Differences in 2.0'S; Reborn

Sort of, during my search for new oppertunities I've been talking with many people and the conversation usually seems to settle on just this topic. So, I dug up an old post I wrote, while acting as Product Marketing Mgr at Enterprise Mashup software company JackBe, with a diagram created by JackBe's CTO, John Crupi.

Sunday, June 3, 2007

A lot of people ask us here at JackBe about the definitions and or differences between Web 2.0, Enterprise Web 2.0 and Enterprise 2.0. So here are some of my thoughts simplified for a blog post.

Web 2.0 – There are two parts to this one which will make sense when I get into the difference between Enterprise Web 2.0 and Enterprise 2.0.

1. Web 2.0 – the user-driven paradigm shift. Youtube, blogs, wikis, RIAs with greater self-service capabilities… all of these are examples of a paradigm shift from older HTML static, mostly one way communication of ideas and information to a new User-Driven web model which enables you and me to more easily contribute content, share information and collaborate with each other through the web.

2. Web 2.0 - technology enablers. This user-driven shift has been made possible in part by new or now accepted technologies and techniques which have gained greater penetration as web application tools. Such include: Ajax, proprietary RIA tools like Flex and Lazlo and now Silverlight, Service Orientated Architecture (SOA), Ruby on Rails and other lightweight dev models, Web Services like REST and RSS, Mashups (data and visual) and Tagging. Of course this is not an exclusive list but I think you get my point.

Enterprise Web 2.0 – the Web 2.0 technologies mentioned above put into practice in the enterprise. For example: richer, more productive customer self-service apps, inter-department collaboration through bogs, and wikis. But simply ‘slapping’ these technologies into a rooted organization will not bring about the same successes and value that Web 2.0 apps have enjoyed in the public domain. Enterprises have too many constraints and need a mind and culture shift along with deep embedment of these 2.0 tools into its processes to have any kind of a definable impact.

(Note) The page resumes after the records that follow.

/-- A remote push takes effect at the boundary after its commit (R159–R161): into the berth that the flow feeds, if it is open to it and not full. The reads
of the descriptor pass the decoder; a poisoned value is stored with its mark (R216, R217, R285). -/
def State.pushOne (s : State) (p : RemotePush) : State :=
  let f := s.flow p.flow
  let core := f.proxy
  let s := s.sense (s.berthAddr core f.berth) 16
  let d := s.berth core f.berth
  let r := Reg.seqCause (Fin.ofNat 128 core)
  let items := [f.berth, p.srcChip, p.flow]
  if !f.berthEn || berthDepth d == 0 || !berthRemoteOk d then s.raise (causeEvent 3 r 4 (srcCore core) items)
  else if berthOcc d = berthDepth d then (s.setBerth core f.berth (withBits d 48 48 1)).raise (causeEvent 3 r 3 (srcCore core) items)
  else
    let a := berthEntry core d (berthPushed d)
    let s := s.setBerth core f.berth (withBits d 127 96 ((berthPushed d + 1) % 2 ^ 32))
    if p.poison then s.memWritePoison core a p.value else s.memWriteFrom 1 core a p.value

/-- A PUSH commits: its receiver takes slots of the banks of the descriptor and the entry, behind the pushes that wait for the boundary with it (R160, R204,
R206). -/
def State.remotePush (s : State) (q flow : Nat) (c : Cell) : State :=
  let f := s.flow flow
  let at_ := (s.berthAddr f.proxy f.berth, 16)
  let d := s.berth f.proxy f.berth
  let ahead := (s.fab.pushes.filter fun p => (s.flow p.flow).proxy == f.proxy && (s.flow p.flow).berth == f.berth).length
  let entry := if berthDepth d = 0 then [] else [(berthEntry f.proxy d (berthPushed d + ahead), 8)]
  let s := s.bookAt (.quay q) s.nowPs [at_] (at_ :: entry)
  { s with fab := { s.fab with pushes := s.fab.pushes ++
      [{ flow := flow, srcChip := c.srcChip, value := sliceBytes c.payload 0 8, poison := c.flags % 2 == 1 }] } }

/-- What the cells that have committed wrote and pushed takes effect, at a stroke boundary (R35, R159, R278). -/
def State.land (s : State) : State :=
  let t := s.fab.landing.foldl State.landOne s
  let t := { t with fab := { t.fab with landing := [] } }
  let u := t.fab.pushes.foldl State.pushOne t
  { u with fab := { u.fab with pushes := [] } }

/-- The entries of an ACK at the sender (R277). -/
def State.acked (s : State) (c : Cell) : State :=
  let one (s : State) (i : Nat) : State :=
    let k := fieldAt c.payload (8 * i) 2
    let f := s.flow k
    let n := fieldAt c.payload (8 * i + 4) 4
    s.setFlow k { f with acked := if seqLe f.acked n then n else f.acked, credits := f.credits + fieldAt c.payload (8 * i + 2) 2 }
  (List.range (c.payload.length / 8)).foldl one s

/-- A VOTE (R282): held for the collecting round or the one after it, at this home. A VOTE for another round is counted in INVALID_DISCARDS (DESIGN CHOICE, log
entry 52: R282 names no counter). -/
def State.voteArrived (s : State) (q : Nat) (c : Cell) : State :=
  let key := 64 * fieldOf c.arg 22 16 + fieldOf c.arg 5 0
  let round := fieldOf c.arg 63 32
  let n := s.lockRound key
  if round = n ∨ round = (n + 1) % 2 ^ 32 then
    let x := s.lockx_ key
    (s.setLockx key { x with votes := x.votes ++ [(round, c.srcChip, BitVec.ofNat 64 (leNat c.payload))] }).settle key
  else (s.count .fabricCount 31 16 1).raise (fabricEvent q 5 [key, round, c.srcChip])
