def execHostHold (s : State) : Host.Outcome State Fault Refusal := .next s.hostHold

/-- HOLD_PIN: the board's levels change; HOLD_N low in RUNNING acts as a HOLD at once, and CHART_SEL is sampled at BOOT entry only (R402, R409). -/
def State.holdPin (s : State) (p : PinLevels) : State :=
  let s : State := { s with dev := { s.dev with holdLow := p.holdLow, pins := p.chartSel.val } }
  if p.holdLow ∧ s.dev.state = .running then { s with run := { s.run with holdAt := some (s.boundaryAt (s.now + 1), 0x0401) } } else s

def execHoldPin (pins : PinLevels) (s : State) : Host.Outcome State Fault Refusal := .next (s.holdPin pins)

/-! ### DRAIN (R380) -/

/-- A strand that a DRAIN frees. -/
def Strand.drained (st : Strand) : Strand :=
  match st.status with
  | .ready => { st with status := .free, wait := none }
  | .waiting => { st with status := .free, wait := none }
  | .parked => { st with status := .free, wait := none }
  | _ => st

/-- DRAIN. In RUNNING the device stops from the next boundary, where no stop already holds it from an earlier one (R380). -/
def drainBody : CmdBody := plainBody fun s _ _ =>
  let b := s.boundaryAt (s.now + 1)
  let s := if s.dev.state = .running ∧ s.run.stopFrom.isNone then s.setReg .stopSched (BitVec.ofNat 64 (s.firstUnissued b)) else s
  let s : State := { s with strands := s.strands.map fun e => (e.1, e.2.drained),
                            run := { s.run with stopFrom := some (s.run.stopFrom.getD b), startAt := none, resumeAt := none, holdAt := none, cutResume := none, drainFrom := some s.now, injLate := [] } }
  going (s.enter .draining 0x24)

/-- Whether a reduction is under way: a channel is armed. -/
def State.reducing (s : State) : Bool :=
  s.red.channels.any fun e => s.armedNow e.2 e.1

/-- DRAIN_ABANDONED: 10 ms after the entry to DRAINING, class F operations and reductions that still wait are abandoned and logged. -/
def State.drainAbandoned (s : State) : State :=
  match s.run.drainFrom with
  | some t =>
    if s.dev.state = .draining ∧ t + 10000000 ≤ s.now then
      let left := s.ops.filter fun o => o.engine == .fabric && !s.remoteDone o.remote
      let chans := s.red.channels.filter fun e => s.armedNow e.2 e.1
      let s := left.foldl (fun s o => s.raise (plainEvent 0x0406 (srcCore o.core) [ctxOf o.strand, o.pc])) s
      let drop (s : State) (e : Nat × Channel) : State :=
        let r := Reg.redStepStatus e.2.half
        ((s.setFld (e.2.stateReg e.1) 1 1 0).setFld r 31 16 (s.fld r 31 16 - 1)).raise (plainEvent 0x0406 (srcChannel e.1) [e.1])
      let s := chans.foldl drop s
      { s with ops := s.ops.filter fun o => !left.contains o,
               red := if chans.isEmpty then s.red else { s.red with store := [], outputs := [] } }
    else s
  | none => s

def execDrainAbandoned (s : State) : Host.Outcome State Fault Refusal := .next s.drainAbandoned

/-- DRAIN_COMPLETE: nothing is in flight; the check of R171 runs, the device is LOADED and DRAIN replies. -/
def State.drainComplete (s : State) : State :=
  match s.plan with
  | some p =>
    if s.dev.state = .draining ∧ s.ops.isEmpty ∧ !s.reducing then
      let s := s.taskEnd p
      let s : State := { s with run := { s.run with stopFrom := none, drainFrom := none } }
      let s := s.enter .loaded 0x24
      s.finishL 0 (leBytes 4 s.run.dirty ++ leBytes 4 (s.regNow .detStatus).toNat)
    else s
  | none => s

/-! ### RECOVERY (R381, R403) -/

/-- RECOVER_ENTER. -/
def recoverEnterBody : CmdBody := plainBody fun s _ _ => done ((s.measureEvent 0x25).enter .recovery 0x25) []

/-- RECOVER_EXIT: the plan's own state is as its image gives it (R403). -/
def recoverExitBody : CmdBody := plainBody fun s _ _ =>
  match s.plan with
  | some p => done ((s.initPlanState p).enter .loaded 0x26) []
  | none => done (s.enter .loaded 0x26) []

/-- The entries of a copy: pieces that cross no 256-byte boundary on either side (R269). -/
def copyEntries : Nat → Nat → Nat → Nat → List (Nat × Nat × Nat)
  | 0, _, _, _ => []
  | fuel + 1, src, dst, len =>
    if len = 0 then []
    else
      let n := min len (min (256 - src % 256) (256 - dst % 256))
      (src, dst, n) :: copyEntries fuel (src + n) (dst + n) (len - n)

/-- All entries of a copy. -/
def copyPieces (src dst len : Nat) : List (Nat × Nat × Nat) := copyEntries (len / 64 + 3) src dst len

/-- Whether a range lies within one service allocation. -/
def State.allocHolds (s : State) (a n : Nat) : Bool := s.dev.allocs.any fun e => decide (e.2.1 ≤ a) && decide (a + n ≤ e.2.1 + e.2.2)

/-- A copy within the chip, in service slots: bytes and poison marks move unchanged, in whole code words and lines where they cover them (R216, R232, R233). -/
def State.localCopy (s : State) (dst src len : Nat) : State × Bool :=
  let s := (s.sense src len).senseLines src len 3 0xFF
  let one (acc : State × Bool) (e : Nat × Nat × Nat) : State × Bool :=
    let bad := acc.1.poisonedRange e.1 e.2.2
    let bs := acc.1.readBytes e.1 e.2.2
    (if bad then acc.1.memWritePoison 0xFF e.2.1 bs else acc.1.memWriteFrom 3 0xFF e.2.1 bs, acc.2 || bad)
  (copyUnits (src, dst, len)).foldl one (s.logBad srcHm (s.badRanges src len), false)
where
  /-- The code words or lines of a copy at its destination. -/
  copyUnits (e : Nat × Nat × Nat) : List (Nat × Nat × Nat) :=
    let u := unitLen e.2.1
    (List.range (ceilDiv (e.2.1 % u + e.2.2) u)).map fun i =>
      let lo := if i = 0 then 0 else u * i - e.2.1 % u
      (e.1 + lo, e.2.1 + lo, min (if i = 0 then u - e.2.1 % u else u) (e.2.2 - lo))

/-- A copy from a peer chip: LOAD_REQ cells on the flow (R269, R381). -/
def State.remoteCopy (s : State) (flow dst src len : Nat) : State :=
  let es := copyPieces src dst len
  let send (s : State) (g : List (Nat × Nat × Nat)) : State := s.sendCell flow 0x02 0 0 0 (loadPayload g) s.nowPs
  let s := (groupsOf 16 (es.length + 1) es).foldl send s
  let o : InFlight :=
    { id := s.nextOp, strand := copyKey, core := 128, pc := 0, engine := .fabric, kind := .plain, tag := none, regs := [], issue := s.now,
      start := s.now, vis := s.now, late := false, later := none, effects := [], remote := .loads (es.map fun e => e.2.1) }
  { s with ops := s.ops ++ [o], nextOp := s.nextOp + 1, run := { s.run with copyPoison := false } }

/-- RECOVER_COPY (R381). -/
def recoverCopyBody : CmdBody := plainBody fun s _ p =>
  let dst := fieldAt p 0 8
  let src := fieldAt p 8 8
  let len := fieldAt p 16 8
  let flow := fieldAt p 24 2
  if len = 0 then noop s
  else if !s.allocHolds dst len then refuse s 0x0113
  else if flow = 0xFFFF then
    let r := (s.measureEvent 0x27).localCopy dst src len
    if r.2 then { done r.1 (leBytes 8 len) with code := 0x0616 } else done r.1 (leBytes 8 len)
  else
    let f := s.flow flow
    if f.role ≠ 1 ∨ f.broken then refuse s 0x0320 else going ((s.measureEvent 0x27).remoteCopy flow dst src len)

/-- The addresses that a running RECOVER_COPY still waits for. -/
def State.copyMissing (s : State) : List Nat :=
  match s.ops.find? fun o => o.strand == copyKey with
  | some o =>
    match o.remote with
    | .loads as => as
    | _ => []
  | none => []

/-- A running RECOVER_COPY ends, with the bytes copied and DATA_POISON where a cell of it arrived poisoned. -/
def State.copyEnd (s : State) (code : Nat) (missing : List Nat) : State :=
  match s.host.busy with
  | none => s
  | some r =>
    let p := r.desc.bytes
    let dst := fieldAt p 0 8
    let len := fieldAt p 16 8
    let lost := ((copyPieces (fieldAt p 8 8) dst len).filter fun e => missing.contains e.2.1).foldl (fun n e => n + e.2.2) 0
    let code := if code = 0 ∧ s.run.copyPoison then 0x0616 else code
    ({ s with ops := s.ops.filter fun o => o.strand != copyKey } : State).finishL code (leBytes 8 (len - lost))

/-- A running RECOVER_COPY replies when its last response has committed. -/
def State.copyCheck (s : State) : State := if s.running 0x27 ∧ s.copyMissing.isEmpty then s.copyEnd 0 [] else s

/-- RECOVER_TIMEOUT: a response is still missing 10 ms after the last request left. -/
def State.recoverTimeout (s : State) : State :=
  let flow := (s.host.busy.map fun r => fieldAt r.desc.bytes 24 2).getD 0
  let left := !((s.flow flow).queue.any fun q => q.cell.kind == 2)
  let since := s.ops.any fun o => o.strand == copyKey && decide (o.issue + 10000000 ≤ s.now)
  if s.running 0x27 ∧ left ∧ since then s.copyEnd 0x0117 s.copyMissing else s

end Sys2Proof.Machine
end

Enterprise 2.0 – The Enterprise 2.0 is analogous to #1 above in that it represents a user orientated paradigm shift of the enterprise makeup itself. It embraces the decentralized organization built around disparate data and information with users empowered to create new information built around and on top of others ideas through sharing, and collaboration. An organic organization loosely designed and constructed to empower knowledge workers to do what they do best by giving them what they need, when the need it and how they need it by enabling them with 2.0 technologies and nurturing this new paradigm mind set internally. Here enterprises reap the benefits of 2.0 through network effects from its user’s contributions and collaboration and realize success that increases proportionally as more users contribute to the organism creating a potentially indefinable value proposition to stakeholders.